Sebastian Cohen S wrote:
Hello,
I am new to SQL and currently using Access 2003 and need a little help
on the following.
I have two queries each contains one column formed with a string that
is very similar (only variying by few characters) to the other column
as follows:
QUERY1 QUERY2
Column1 Column2
The new Query should make a String Intersection: Column1 with Column2
on to a new column.
Help is deeply appreciated.
Have a great day,
Sebastian Cohen S
After reading your thread between you and Tom, this is a concept only.
And MAY work only if Query2 has an autoid or some sort of primary key.
You would need to create a couple of more queries. And write a function.

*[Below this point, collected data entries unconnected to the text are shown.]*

-- ==== Sys2Proof/Tests/WitnessStore.lean ====
section
/-! SUPPORT. Witnesses: for each statement about buffer and Keep commands, machines and operands that
meet the hypotheses of each of its clauses together. -/

namespace Sys2Proof.Tests

open Sys2Proof Sys2Proof.Machine

set_option linter.unusedVariables false
set_option maxRecDepth 65536
set_option Elab.async false

/-- The hypotheses of `Obligations.BufferOpensAfterItsThreeSteps` are met. -/
theorem witness_BufferOpensAfterItsThreeSteps :
    (let d : Dev := bufd [(Fld.BUF_STATUS_OPEN, 1)]; let st (f : Fld) : Bool := d.plat.bit Reg.BUF_STATUS f;
     let opened : Bool := st Fld.BUF_STATUS_OPEN; let busy : Bool := st Fld.BUF_STATUS_BUSY;
     d.powered Reg.BUF_CTRL ∧ (opened = true ∨ busy = true ∨ st Fld.BUF_STATUS_ST_BUSY = true)) ∧
    (let d : Dev := bufd []; let st (f : Fld) : Bool := d.plat.bit Reg.BUF_STATUS f;
     let opened : Bool := st Fld.BUF_STATUS_OPEN; let busy : Bool := st Fld.BUF_STATUS_BUSY;
     d.powered Reg.BUF_CTRL ∧ opened = false ∧ busy = false ∧ st Fld.BUF_STATUS_ST_BUSY = false) ∧
    (let d : Dev := bufd [(Fld.BUF_STATUS_WC_FAIL, 1)]; let st (f : Fld) : Bool := d.plat.bit Reg.BUF_STATUS f;
     let opened : Bool := st Fld.BUF_STATUS_OPEN; let busy : Bool := st Fld.BUF_STATUS_BUSY;
     let passed : Bool := !st Fld.BUF_STATUS_ST_BUSY && !st Fld.BUF_STATUS_WC_FAIL && !st Fld.BUF_STATUS_PC_FAIL;
     d.powered Reg.BUF_CTRL ∧ (opened = true ∨ busy = true ∨ passed = false)) ∧
    (let d : Dev := bufd [(Fld.BUF_STATUS_TRAINED, 1), (Fld.BUF_STATUS_FILLED, 1)];
     let st (f : Fld) : Bool := d.plat.bit Reg.BUF_STATUS f; let opened : Bool := st Fld.BUF_STATUS_OPEN;
     let busy : Bool := st Fld.BUF_STATUS_BUSY;
     let passed : Bool := !st Fld.BUF_STATUS_ST_BUSY && !st Fld.BUF_STATUS_WC_FAIL && !st Fld.BUF_STATUS_PC_FAIL;
     d.powered Reg.BUF_CTRL ∧ opened = false ∧ busy = false ∧ passed = true) ∧
    (let d : Dev := bufd []; let st (f : Fld) : Bool := d.plat.bit Reg.BUF_STATUS f;
     let opened : Bool := st Fld.BUF_STATUS_OPEN; let busy : Bool := st Fld.BUF_STATUS_BUSY;
     d.powered Reg.BUF_CTRL ∧ (opened = true ∨ busy = true ∨ st Fld.BUF_STATUS_TRAINED = false)) ∧
    (let d : Dev := bufd [(Fld.BUF_STATUS_TRAINED, 1)]; let st (f : Fld) : Bool := d.plat.bit Reg.BUF_STATUS f;
     let opened : Bool := st Fld.BUF_STATUS_OPEN; let busy : Bool := st Fld.BUF_STATUS_BUSY;
     d.powered Reg.BUF_CTRL ∧ opened = false ∧ busy = false ∧ st Fld.BUF_STATUS_TRAINED = true) ∧
    (let d : Dev := bufd [(Fld.BUF_STATUS_ST_BUSY, 1)]; let st (f : Fld) : Bool := d.plat.bit Reg.BUF_STATUS f;
     st Fld.BUF_STATUS_ST_BUSY = true) ∧
    (let d : Dev := bufd [(Fld.BUF_STATUS_BUSY, 1)] [(Reg.BUF_DCFG, fs [(Fld.BUF_DCFG_SIZE, 3), (Fld.BUF_DCFG_RANKS, 1)])];
     let size : Nat := 3; let ranks : Nat := 1; let conv : Bool := true;
     let st (f : Fld) : Bool := d.plat.bit Reg.BUF_STATUS f; let busy : Bool := st Fld.BUF_STATUS_BUSY;
     let s : Nat := d.plat.fld Reg.BUF_DCFG Fld.BUF_DCFG_SIZE; let r : Nat := d.plat.fld Reg.BUF_DCFG Fld.BUF_DCFG_RANKS;
     let listed : Prop := (s = 0 ∧ r = 0) ∨ s = 1 ∨ (s = 2 ∧ r = 1) ∨ (s = 3 ∧ r = 1);
     busy = true ∧ st Fld.BUF_STATUS_TRAINED = false ∧ listed ∧ s = size ∧ r = ranks ∧ conv = true) ∧
    (let d : Dev := bufd [(Fld.BUF_STATUS_BUSY, 1)] [(Reg.BUF_DCFG, fs [(Fld.BUF_DCFG_SIZE, 3), (Fld.BUF_DCFG_RANKS, 1)])];
     let size : Nat := 3; let ranks : Nat := 1; let conv : Bool := false;
     let st (f : Fld) : Bool := d.plat.bit Reg.BUF_STATUS f; let busy : Bool := st Fld.BUF_STATUS_BUSY;
     let s : Nat := d.plat.fld Reg.BUF_DCFG Fld.BUF_DCFG_SIZE; let r : Nat := d.plat.fld Reg.BUF_DCFG Fld.BUF_DCFG_RANKS;
     let listed : Prop := (s = 0 ∧ r = 0) ∨ s = 1 ∨ (s = 2 ∧ r = 1) ∨ (s = 3 ∧ r = 1);
     busy = true ∧ st Fld.BUF_STATUS_TRAINED = false ∧ ¬ (listed ∧ s = size ∧ r = ranks ∧ conv = true)) ∧
    (let d : Dev := bufd [(Fld.BUF_STATUS_BUSY, 1), (Fld.BUF_STATUS_TRAINED, 1)];
     let st (f : Fld) : Bool := d.plat.bit Reg.BUF_STATUS f; let busy : Bool := st Fld.BUF_STATUS_BUSY;
     busy = true ∧ st Fld.BUF_STATUS_TRAINED = true) ∧
    (let d : Dev := bufd [(Fld.BUF_STATUS_TRAINED, 1)]; let st (f : Fld) : Bool := d.plat.bit Reg.BUF_STATUS f;
     d.plat.on 20 = true ∧ st Fld.BUF_STATUS_TRAINED = true) := by
  refine ⟨?_, ?_, ?_, ?_, ?_, ?_, ?_, ?_, ?_, ?_, ?_⟩
  all_goals ((try dsimp only [Dev.holdsAdmin, Dev.holdsIo]); try decide +kernel)

/-- The hypotheses of `Obligations.BufferServesOrRefusesRequests` are met. -/
theorem witness_BufferServesOrRefusesRequests :
    (let d : Dev := mk []; let r : Requester := .hif; let a : Nat := 0x1000; let n : Nat := 8;
     let bs : Bytes := List.replicate 8 1; let chk : ArrayCheck := .good;
     (Instr.bufferRequest r a n none chk []).wf = true ∧ 0 < n ∧ bs.length = n ∧ let pages : Nat := d.plat.fld Reg.BUF_USABLE Fld.BUF_USABLE_PAGES;
     let opened : Bool := d.plat.bit Reg.BUF_STATUS Fld.BUF_STATUS_OPEN; (opened = false ∨ pages ≤ a / 4096)) ∧
    (let d : Dev := bufo; let r : Requester := .hif; let a : Nat := 0x2000; let n : Nat := 8;
     let bs : Bytes := List.replicate 8 1; let chk : ArrayCheck := .good;
     (Instr.bufferRequest r a n none chk []).wf = true ∧ 0 < n ∧ bs.length = n ∧ let pages : Nat := d.plat.fld Reg.BUF_USABLE Fld.BUF_USABLE_PAGES;
     let opened : Bool := d.plat.bit Reg.BUF_STATUS Fld.BUF_STATUS_OPEN; (opened = false ∨ pages ≤ a / 4096)) ∧
    (let d : Dev := bufo [(Reg.BUF_RET 3, fs [(Fld.BUF_RET_VALID, 1), (Fld.BUF_RET_PAGE, 1)])];
     let r : Requester := .core 1; let a : Nat := 0x1FFC; let n : Nat := 4; let bs : Bytes := List.replicate 4 1;
     let chk : ArrayCheck := .corrected;
     (Instr.bufferRequest r a n none chk []).wf = true ∧ 0 < n ∧ bs.length = n ∧ let pages : Nat := d.plat.fld Reg.BUF_USABLE Fld.BUF_USABLE_PAGES;
     let opened : Bool := d.plat.bit Reg.BUF_STATUS Fld.BUF_STATUS_OPEN;
     opened = true ∧ a / 4096 < pages ∧ d.plat.retired (a / 4096) = true) ∧
    (let d : Dev := bufo; let r : Requester := .core 1; let a : Nat := 0x1FFC; let n : Nat := 4; let w : Nat := 255;
     let bs : Bytes := List.replicate 4 1; let chk : ArrayCheck := .uncorrectable 2;
     (Instr.bufferRequest r a n none chk []).wf = true ∧ 0 < n ∧ bs.length = n ∧ let pages : Nat := d.plat.fld Reg.BUF_USABLE Fld.BUF_USABLE_PAGES;
     let opened : Bool := d.plat.bit Reg.BUF_STATUS Fld.BUF_STATUS_OPEN;
     let clean : Prop := d.buf.wbuf = [] ∧ (∀ x ∈ pageWords (a / 4096), d.buf.mark x = 0) ∧
       SMap.get (fun _ => 0) d.buf.perr (a / 4096) = 0 ∧ d.plat.bit Reg.BUF_INJ Fld.BUF_INJ_ARM = false;
     opened = true ∧ a / 4096 < pages ∧ d.plat.retired (a / 4096) = false ∧
       d.plat.bit Reg.STC_CTRL Fld.STC_CTRL_EN = false ∧ clean ∧ w ∈ wordsOf a n) ∧
    (let d : Dev := bufo [(Reg.STC_CTRL, fs [(Fld.STC_CTRL_EN, 1)])] (ln 32 15); let r : Requester := .hif;
     let a : Nat := 0x1078; let n : Nat := 8; let bs : Bytes := List.replicate 8 1; let chk : ArrayCheck := .good;
     (Instr.bufferRequest r a n none chk []).wf = true ∧ 0 < n ∧ bs.length = n ∧ let pages : Nat := d.plat.fld Reg.BUF_USABLE Fld.BUF_USABLE_PAGES;
     let opened : Bool := d.plat.bit Reg.BUF_STATUS Fld.BUF_STATUS_OPEN;
     opened = true ∧ a / 4096 < pages ∧ d.plat.retired (a / 4096) = false ∧ let way := 15;
     let x := ⟨lineTag 32, false, List.replicate 128 7⟩;
     d.plat.bit Reg.STC_CTRL Fld.STC_CTRL_EN = true ∧ a % 128 + n ≤ 128 ∧ d.buf.find d.plat (a / 128) = some way ∧
       d.buf.line (lineSet (a / 128)) way = some x) := by
  refine ⟨?_, ?_, ?_, ?_, ?_⟩
  all_goals ((try dsimp only [Dev.holdsAdmin, Dev.holdsIo]); try decide +kernel)

/-- The hypotheses of `Obligations.BufferMaintenanceAndStageCache`, part 1, are met. -/
theorem witness_BufferMaintenanceAndStageCache_part_1 :
    (let d : Dev := bufd [] [] (fun b => { b with wbuf := [⟨4, true, List.replicate 128 1⟩, ⟨9, false, List.replicate 128 1⟩, ⟨8, false, List.replicate 128 1⟩] });
     let xs : List WriteBack := [⟨4, true, List.replicate 128 1⟩];
     let ys : List WriteBack := [⟨8, false, List.replicate 128 1⟩]; let w : WriteBack := ⟨9, false, List.replicate 128 1⟩;
     d.buf.wbuf = xs ++ w :: ys ∧ (∀ x ∈ xs, x.issued = true) ∧ w.issued = false) ∧
    (let d : Dev := bufd [] [] (fun b => { b with wbuf := [⟨4, false, List.replicate 128 1⟩, ⟨9, true, List.replicate 128 1⟩, ⟨8, false, List.replicate 128 1⟩] });
     let xs : List WriteBack := [⟨4, false, List.replicate 128 1⟩];
     let ys : List WriteBack := [⟨8, false, List.replicate 128 1⟩]; let w : WriteBack := ⟨9, true, List.replicate 128 1⟩;
     d.buf.wbuf = xs ++ w :: ys ∧ (∀ x ∈ xs, x.issued = false) ∧ w.issued = true ∧ w.data.length = 128 ∧
       (∀ x ∈ wordsOf (128 * w.line) 128, d.buf.mark x = 0) ∧ d.plat.bit Reg.BUF_INJ Fld.BUF_INJ_ARM = false) ∧
    (let d : Dev := bufo [(Reg.BUF_SCRUB, fs [(Fld.BUF_SCRUB_EN, 1)]), (Reg.BUF_RET 3, fs [(Fld.BUF_RET_VALID, 1),
       (Fld.BUF_RET_PAGE, 0)])];
     let page : Nat := d.plat.fld Reg.BUF_SCRUB_POS Fld.BUF_SCRUB_POS_PAGE;
     d.plat.bit Reg.BUF_SCRUB Fld.BUF_SCRUB_EN = true ∧ d.plat.bit Reg.BUF_STATUS Fld.BUF_STATUS_OPEN = true ∧
       d.plat.retired page = true) ∧
    (let d : Dev := bufo [(Reg.BUF_SCRUB, fs [(Fld.BUF_SCRUB_EN, 1)]), (Reg.BUF_SCRUB_POS, fs [(Fld.BUF_SCRUB_POS_PAGE,
       1)])];
     let page : Nat := d.plat.fld Reg.BUF_SCRUB_POS Fld.BUF_SCRUB_POS_PAGE;
     d.plat.bit Reg.BUF_SCRUB Fld.BUF_SCRUB_EN = true ∧ d.plat.bit Reg.BUF_STATUS Fld.BUF_STATUS_OPEN = true ∧
       d.plat.retired page = false ∧ (∀ x ∈ pageWords page, d.buf.mark x = 0)) ∧
    (let d : Dev := bufo [(Reg.BUF_SCRUB, fs [(Fld.BUF_SCRUB_EN, 1)])];
     let page : Nat := d.plat.fld Reg.BUF_SCRUB_POS Fld.BUF_SCRUB_POS_PAGE;
     d.plat.bit Reg.BUF_SCRUB Fld.BUF_SCRUB_EN = true ∧ d.plat.bit Reg.BUF_STATUS Fld.BUF_STATUS_OPEN = true ∧ let x : Nat := 127;
     x ∈ pageWords page ∧ d.plat.retired page = false ∧ (∀ y ∈ pageWords page, d.buf.mark y = 0)) ∧
    (let d : Dev := bufo; d.plat.bit Reg.BUF_SCRUB Fld.BUF_SCRUB_EN = false) ∧
    (let d : Dev := mk []; let n : RetNo := 2047; d.powered (Reg.BUF_RET n)) ∧
    (let d : Dev := mk []; let r : PairNo := 1; d.powered (Reg.BUF_BANK_RET r)) ∧
    (let d : Dev := mk []; d.powered Reg.BUF_INJ) := by
  refine ⟨?_, ?_, ?_, ?_, ?_, ?_, ?_, ?_, ?_⟩
  all_goals ((try dsimp only [Dev.holdsAdmin, Dev.holdsIo]); try decide +kernel)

Create a new query with QUery1. Create an expression that passes the
column to compare to a function. Ex:
Query2Keys : CheckQuery2([Column1])
This would pass the value of column1 to the function.
'function aircode
Function CheckQuery2(strVal As String) As Variant
Dim strSQL As STring
Dim rst As REcordset
strSQL = "Select Q2.ID From Q2 " & _
"WHere Q2.Column2 Like '" & strVal & "*'"
Set rst = currentdb.openrecordset(strSQL,dbopensnapshot)
Do while not rst.eof
CheckQuery2 = CheckQuery2 & _
"'" & rst!ID & "',"
'option 2 is to insert a new record here on the id
'and use this to link to Q2 later
rst.movenext
Loop
'remove ending comma
If CheckQuery2 > "" THen
CheckQuery2 = Left(CheckQuery2,Len(CheckQuery2)-1)
ENd Function
Now you have the list of IDs from Q2 that have a similar string
contained in Q1
Now create another query on Q2 where the id is contained in the the
above query.
I'm not sure how you'll merge the two queries together. You may get a
cartesian join. Option 2. I suppose you could create another table and
instead of passing back the string, create a record in the table for
each q2 id that matches. It would contain the value passed to the
function (Q1 value), and the Q2 ID. Then link Q2 to this new table and
you can display the value from Q1. Or pass to the function also Q1's ID
and store that ID as well as Q2's id. THis way you have a bridge
between both queries. A bit confusing but you should be able to get the
gist of this message.